-- ==== Sys2Proof/Laws/WithinNet.lean ====
section
/-!
SUPPORT. What each operation of Machine/Net.lean leaves alone.
-/

set_option Elab.async false

namespace Sys2Proof.Machine

theorem State.netViolation_within {L0 : List RegName} {C0 : List Comp} {s0 : State} {s : State} {n code : Nat} (hL : subList [.MEM_DEEP_WEAR, .NET_P_ERRORS, .NET_P_EVENT, .FLT_STATUS, .FLT_REC_NEWEST, .FLT_REC_LOST, .FLT_LOG_STATUS, .FLT_P_EVENT] L0 = true) (hC : subList [.flt, .deep] C0 = true) (hS : Within L0 C0 s0 s) :
    Within L0 C0 s0 (State.netViolation s n code) := by
  unfold State.netViolation
  repeat' (first
    | with_reducible exact hS
    | with_reducible assumption
    | exact subList_trans (by decide +kernel) hL
    | exact subList_trans (by decide +kernel) hC
    | exact subList_elem (by decide +kernel) hL
    | exact subList_elem (by decide +kernel) hC
    | with_reducible apply Within.setB
    | with_reducible apply Within.bump
    | with_reducible apply State.recordRated_within
    | exact Within.memFilter
    | (intro x1; refine Within.cut (l := L0) (c := C0) (s := s0) (t := x1) ?_ ?_; subst x1; rotate_left; intro _; rotate_right)
    | (intro _)
    | lift_lets
    | (with_reducible refine Within.ofPair (by assumption) ?_)
    | (with_reducible refine Within.ofTriple (by assumption) ?_)
    | (with_reducible refine Within.ofFour (by assumption) ?_)
    | (with_reducible refine Within.ofFst (by assumption) ?_)
    | (with_reducible refine Within.ofSome (by assumption) ?_)
    | split
    | dsimp only)

theorem State.learn_within {L0 : List RegName} {C0 : List Comp} {s0 : State} {s : State} {vid mac port : Nat} (hL : subList ([] : List RegName) L0 = true) (hC : subList [.free, .net] C0 = true) (hS : Within L0 C0 s0 s) :
    Within L0 C0 s0 (State.learn s vid mac port) := by
  unfold State.learn
  repeat' (first
    | with_reducible exact hS
    | with_reducible assumption
    | exact subList_trans (by decide +kernel) hL
    | exact subList_trans (by decide +kernel) hC
    | exact subList_elem (by decide +kernel) hL
    | exact subList_elem (by decide +kernel) hC
    | with_reducible apply State.fresh_within
    | exact Within.memFilter
    | (intro x1; refine Within.cut (l := L0) (c := C0) (s := s0) (t := x1) ?_ ?_; subst x1; rotate_left; intro _; rotate_right)
    | (intro _)
    | lift_lets
    | (with_reducible refine Within.ofPair (by assumption) ?_)
    | (with_reducible refine Within.ofTriple (by assumption) ?_)
    | (with_reducible refine Within.ofFour (by assumption) ?_)
    | (with_reducible refine Within.ofFst (by assumption) ?_)
    | (with_reducible refine Within.ofSome (by assumption) ?_)
    | split
    | dsimp only
    | with_reducible apply Within.net)

theorem State.enqueue_within {L0 : List RegName} {C0 : List Comp} {s0 : State} {s : State} {f : NetFrame} {n : Nat} (hL : subList ([] : List RegName) L0 = true) (hC : subList [.net] C0 = true) (hS : Within L0 C0 s0 s) :
    Within L0 C0 s0 (State.enqueue s f n) := by
  unfold State.enqueue
  repeat' (first
    | with_reducible exact hS
    | with_reducible assumption
    | exact subList_trans (by decide +kernel) hL
    | exact subList_trans (by decide +kernel) hC
    | exact subList_elem (by decide +kernel) hL
    | exact subList_elem (by decide +kernel) hC
    | exact Within.memFilter
    | (intro x1; refine Within.cut (l := L0) (c := C0) (s := s0) (t := x1) ?_ ?_; subst x1; rotate_left; intro _; rotate_right)
    | (intro _)
    | lift_lets
    | (with_reducible refine Within.ofPair (by assumption) ?_)
    | (with_reducible refine Within.ofTriple (by assumption) ?_)
    | (with_reducible refine Within.ofFour (by assumption) ?_)
    | (with_reducible refine Within.ofFst (by assumption) ?_)
    | (with_reducible refine Within.ofSome (by assumption) ?_)
    | split
    | dsimp only
    | with_reducible apply Within.net)

theorem State.forward_within {L0 : List RegName} {C0 : List Comp} {s0 : State} {s : State} {port : Nat} {l : List Byte} (hL : subList ([] : List RegName) L0 = true) (hC : subList [.free, .net] C0 = true) (hS : Within L0 C0 s0 s) :
    Within L0 C0 s0 (State.forward s port l) := by
  unfold State.forward
  repeat' (first
    | with_reducible exact hS
    | with_reducible assumption
    | exact subList_trans (by decide +kernel) hL
    | exact subList_trans (by decide +kernel) hC
    | exact subList_elem (by decide +kernel) hL
    | exact subList_elem (by decide +kernel) hC
    | with_reducible apply State.learn_within
    | with_reducible apply State.enqueue_within
    | exact Within.memFilter
    | (with_reducible refine Within.foldl (fun _ _ _ => ?_) _ ?_)
    | (with_reducible refine Within.foldlPair (fun _ _ _ => ?_) _ ?_)
    | (with_reducible refine Within.foldlFst (fun _ _ _ => ?_) _ ?_)
    | (intro x1; refine Within.cut (l := L0) (c := C0) (s := s0) (t := x1) ?_ ?_; subst x1; rotate_left; intro _; rotate_right)
    | (intro _)
    | lift_lets
    | (with_reducible refine Within.ofPair (by assumption) ?_)
    | (with_reducible refine Within.ofTriple (by assumption) ?_)
    | (with_reducible refine Within.ofFour (by assumption) ?_)
    | (with_reducible refine Within.ofFst (by assumption) ?_)
    | (with_reducible refine Within.ofSome (by assumption) ?_)
    | split
    | dsimp only
    | with_reducible apply Within.net)

theorem execEthFrameRx_within {L0 : List RegName} {C0 : List Comp} {s0 : State} {n : Nat} {frame : List Byte} {fcsOk : Bool} {s : State} (hL : subList [.MEM_DEEP_WEAR, .NET_P_ERRORS, .NET_P_EVENT, .FLT_STATUS, .FLT_REC_NEWEST, .FLT_REC_LOST, .FLT_LOG_STATUS, .FLT_P_EVENT] L0 = true) (hC : subList [.free, .flt, .deep, .net] C0 = true) (hS : Within L0 C0 s0 s) :
    WithinOut L0 C0 s0 (execEthFrameRx n frame fcsOk s) := by
  unfold execEthFrameRx
  repeat' (first
    | with_reducible exact hS
    | with_reducible assumption
    | exact subList_trans (by decide +kernel) hL
    | exact subList_trans (by decide +kernel) hC
    | exact subList_elem (by decide +kernel) hL
    | exact subList_elem (by decide +kernel) hC
    | with_reducible apply State.netViolation_within
    | with_reducible apply State.forward_within
    | with_reducible apply WithinOut.next
    | exact Within.memFilter
    | (intro x1; refine Within.cut (l := L0) (c := C0) (s := s0) (t := x1) ?_ ?_; subst x1; rotate_left; intro _; rotate_right)
    | (intro _)
    | lift_lets
    | (with_reducible refine Within.ofPair (by assumption) ?_)
    | (with_reducible refine Within.ofTriple (by assumption) ?_)
    | (with_reducible refine Within.ofFour (by assumption) ?_)
    | (with_reducible refine Within.ofFst (by assumption) ?_)
    | (with_reducible refine Within.ofSome (by assumption) ?_)
    | split
    | dsimp only
    | with_reducible apply Within.net)

theorem State.creditStep_within {L0 : List RegName} {C0 : List Comp} {s0 : State} {s : State} {n t : Nat} (hL : subList ([] : List RegName) L0 = true) (hC : subList [.net] C0 = true) (hS : Within L0 C0 s0 s) :
    Within L0 C0 s0 (State.creditStep s n t) := by
  unfold State.creditStep
  repeat' (first
    | with_reducible exact hS
    | with_reducible assumption
    | exact subList_trans (by decide +kernel) hL
    | exact subList_trans (by decide +kernel) hC
    | exact subList_elem (by decide +kernel) hL
    | exact subList_elem (by decide +kernel) hC
    | exact Within.memFilter
    | (intro x1; refine Within.cut (l := L0) (c := C0) (s := s0) (t := x1) ?_ ?_; subst x1; rotate_left; intro _; rotate_right)
    | (intro _)
    | lift_lets
    | (with_reducible refine Within.ofPair (by assumption) ?_)
    | (with_reducible refine Within.ofTriple (by assumption) ?_)
    | (with_reducible refine Within.ofFour (by assumption) ?_)
    | (with_reducible refine Within.ofFst (by assumption) ?_)
    | (with_reducible refine Within.ofSome (by assumption) ?_)
    | split
    | dsimp only
    | with_reducible apply Within.net)

theorem State.netSend_within {L0 : List RegName} {C0 : List Comp} {s0 : State} {s : State} {n : Nat} (hL : subList ([] : List RegName) L0 = true) (hC : subList [.net] C0 = true) (hS : Within L0 C0 s0 s) :
    Within L0 C0 s0 (State.netSend s n) := by
  unfold State.netSend
  repeat' (first
    | with_reducible exact hS
    | with_reducible assumption
    | exact subList_trans (by decide +kernel) hL
    | exact subList_trans (by decide +kernel) hC
    | exact subList_elem (by decide +kernel) hL
    | exact subList_elem (by decide +kernel) hC
    | exact Within.memFilter
    | (intro x1; refine Within.cut (l := L0) (c := C0) (s := s0) (t := x1) ?_ ?_; subst x1; rotate_left; intro _; rotate_right)
    | (intro _)
    | lift_lets
    | (with_reducible refine Within.ofPair (by assumption) ?_)
    | (with_reducible refine Within.ofTriple (by assumption) ?_)
    | (with_reducible refine Within.ofFour (by assumption) ?_)
    | (with_reducible refine Within.ofFst (by assumption) ?_)
    | (with_reducible refine Within.ofSome (by assumption) ?_)
    | split
    | dsimp only
    | with_reducible apply Within.net)

theorem State.netServe_within {L0 : List RegName} {C0 : List Comp} {s0 : State} {s : State} {n : Nat} (hL : subList ([] : List RegName) L0 = true) (hC : subList [.net] C0 = true) (hS : Within L0 C0 s0 s) :
    Within L0 C0 s0 (State.netServe s n) := by
  unfold State.netServe
  repeat' (first
    | with_reducible exact hS
    | with_reducible assumption
    | exact subList_trans (by decide +kernel) hL
    | exact subList_trans (by decide +kernel) hC
    | exact subList_elem (by decide +kernel) hL
    | exact subList_elem (by decide +kernel) hC
    | with_reducible apply State.creditStep_within
    | with_reducible apply State.netSend_within
    | exact Within.memFilter
    | (intro x1; refine Within.cut (l := L0) (c := C0) (s := s0) (t := x1) ?_ ?_; subst x1; rotate_left; intro _; rotate_right)
    | (intro _)
    | lift_lets
    | (with_reducible refine Within.ofPair (by assumption) ?_)
    | (with_reducible refine Within.ofTriple (by assumption) ?_)
    | (with_reducible refine Within.ofFour (by assumption) ?_)
    | (with_reducible refine Within.ofFst (by assumption) ?_)
    | (with_reducible refine Within.ofSome (by assumption) ?_)
    | split
    | dsimp only)

theorem execGateListGo_within {L0 : List RegName} {C0 : List Comp} {s0 : State} {a : Agent} {n : Nat} {s : State} (hL : subList [.MEM_DEEP_WEAR, .NET_P_GATE_CTRL, .FLT_STATUS, .FLT_REC_NEWEST, .FLT_REC_LOST, .FLT_LOG_STATUS, .FLT_P_EVENT] L0 = true) (hC : subList [.resp, .flt, .deep, .net] C0 = true) (hS : Within L0 C0 s0 s) :
    WithinOut L0 C0 s0 (execGateListGo a n s) := by
  unfold execGateListGo
  repeat' (first
    | with_reducible exact hS
    | with_reducible assumption
    | exact subList_trans (by decide +kernel) hL
    | exact subList_trans (by decide +kernel) hC
    | exact subList_elem (by decide +kernel) hL
    | exact subList_elem (by decide +kernel) hC
    | with_reducible apply Within.setB
    | with_reducible apply State.respErr_within
    | with_reducible apply State.denied_within
    | with_reducible apply State.record_within
    | with_reducible apply State.respOk_within
    | with_reducible apply WithinOut.next
    | exact Within.memFilter
    | (intro x1; refine Within.cut (l := L0) (c := C0) (s := s0) (t := x1) ?_ ?_; subst x1; rotate_left; intro _; rotate_right)
    | (intro _)
    | lift_lets
    | (with_reducible refine Within.ofPair (by assumption) ?_)
    | (with_reducible refine Within.ofTriple (by assumption) ?_)
    | (with_reducible refine Within.ofFour (by assumption) ?_)
    | (with_reducible refine Within.ofFst (by assumption) ?_)
    | (with_reducible refine Within.ofSome (by assumption) ?_)
    | split
    | dsimp only
    | with_reducible apply Within.net)

theorem execConfigChange_within {L0 : List RegName} {C0 : List Comp} {s0 : State} {n : Nat} {s : State} (hL : subList [.NET_P_GATE_CTRL, .NET_P_EVENT] L0 = true) (hC : subList [.net] C0 = true) (hS : Within L0 C0 s0 s) :
    WithinOut L0 C0 s0 (execConfigChange n s) := by
  unfold execConfigChange
  repeat' (first
    | with_reducible exact hS
    | with_reducible assumption
    | exact subList_trans (by decide +kernel) hL
    | exact subList_trans (by decide +kernel) hC
    | exact subList_elem (by decide +kernel) hL
    | exact subList_elem (by decide +kernel) hC
    | with_reducible apply Within.setB
    | with_reducible apply Within.clrB
    | with_reducible apply WithinOut.next
    | exact Within.memFilter
    | (intro x1; refine Within.cut (l := L0) (c := C0) (s := s0) (t := x1) ?_ ?_; subst x1; rotate_left; intro _; rotate_right)
    | (intro _)
    | lift_lets
    | (with_reducible refine Within.ofPair (by assumption) ?_)
    | (with_reducible refine Within.ofTriple (by assumption) ?_)
    | (with_reducible refine Within.ofFour (by assumption) ?_)
    | (with_reducible refine Within.ofFst (by assumption) ?_)
    | (with_reducible refine Within.ofSome (by assumption) ?_)
    | split
    | dsimp only
    | with_reducible apply Within.net)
• • • • •
Set down, exactly as they stand above, the lines starting with the line with "with_reducible apply State.learn_within" and going on through the line with "WithinOut L0 C0 s0 (execEthFrameRx", and no others.

ANSWER AREA:
    | with_reducible apply State.learn_within
    | with_reducible apply State.enqueue_within
    | exact Within.memFilter
    | (with_reducible refine Within.foldl (fun _ _ _ => ?_) _ ?_)
    | (with_reducible refine Within.foldlPair (fun _ _ _ => ?_) _ ?_)
    | (with_reducible refine Within.foldlFst (fun _ _ _ => ?_) _ ?_)
    | (intro x1; refine Within.cut (l := L0) (c := C0) (s := s0) (t := x1) ?_ ?_; subst x1; rotate_left; intro _; rotate_right)
    | (intro _)
    | lift_lets
    | (with_reducible refine Within.ofPair (by assumption) ?_)
    | (with_reducible refine Within.ofTriple (by assumption) ?_)
    | (with_reducible refine Within.ofFour (by assumption) ?_)
    | (with_reducible refine Within.ofFst (by assumption) ?_)
    | (with_reducible refine Within.ofSome (by assumption) ?_)
    | split
    | dsimp only
    | with_reducible apply Within.net)

theorem execEthFrameRx_within {L0 : List RegName} {C0 : List Comp} {s0 : State} {n : Nat} {frame : List Byte} {fcsOk : Bool} {s : State} (hL : subList [.MEM_DEEP_WEAR, .NET_P_ERRORS, .NET_P_EVENT, .FLT_STATUS, .FLT_REC_NEWEST, .FLT_REC_LOST, .FLT_LOG_STATUS, .FLT_P_EVENT] L0 = true) (hC : subList [.free, .flt, .deep, .net] C0 = true) (hS : Within L0 C0 s0 s) :
    WithinOut L0 C0 s0 (execEthFrameRx n frame fcsOk s) := by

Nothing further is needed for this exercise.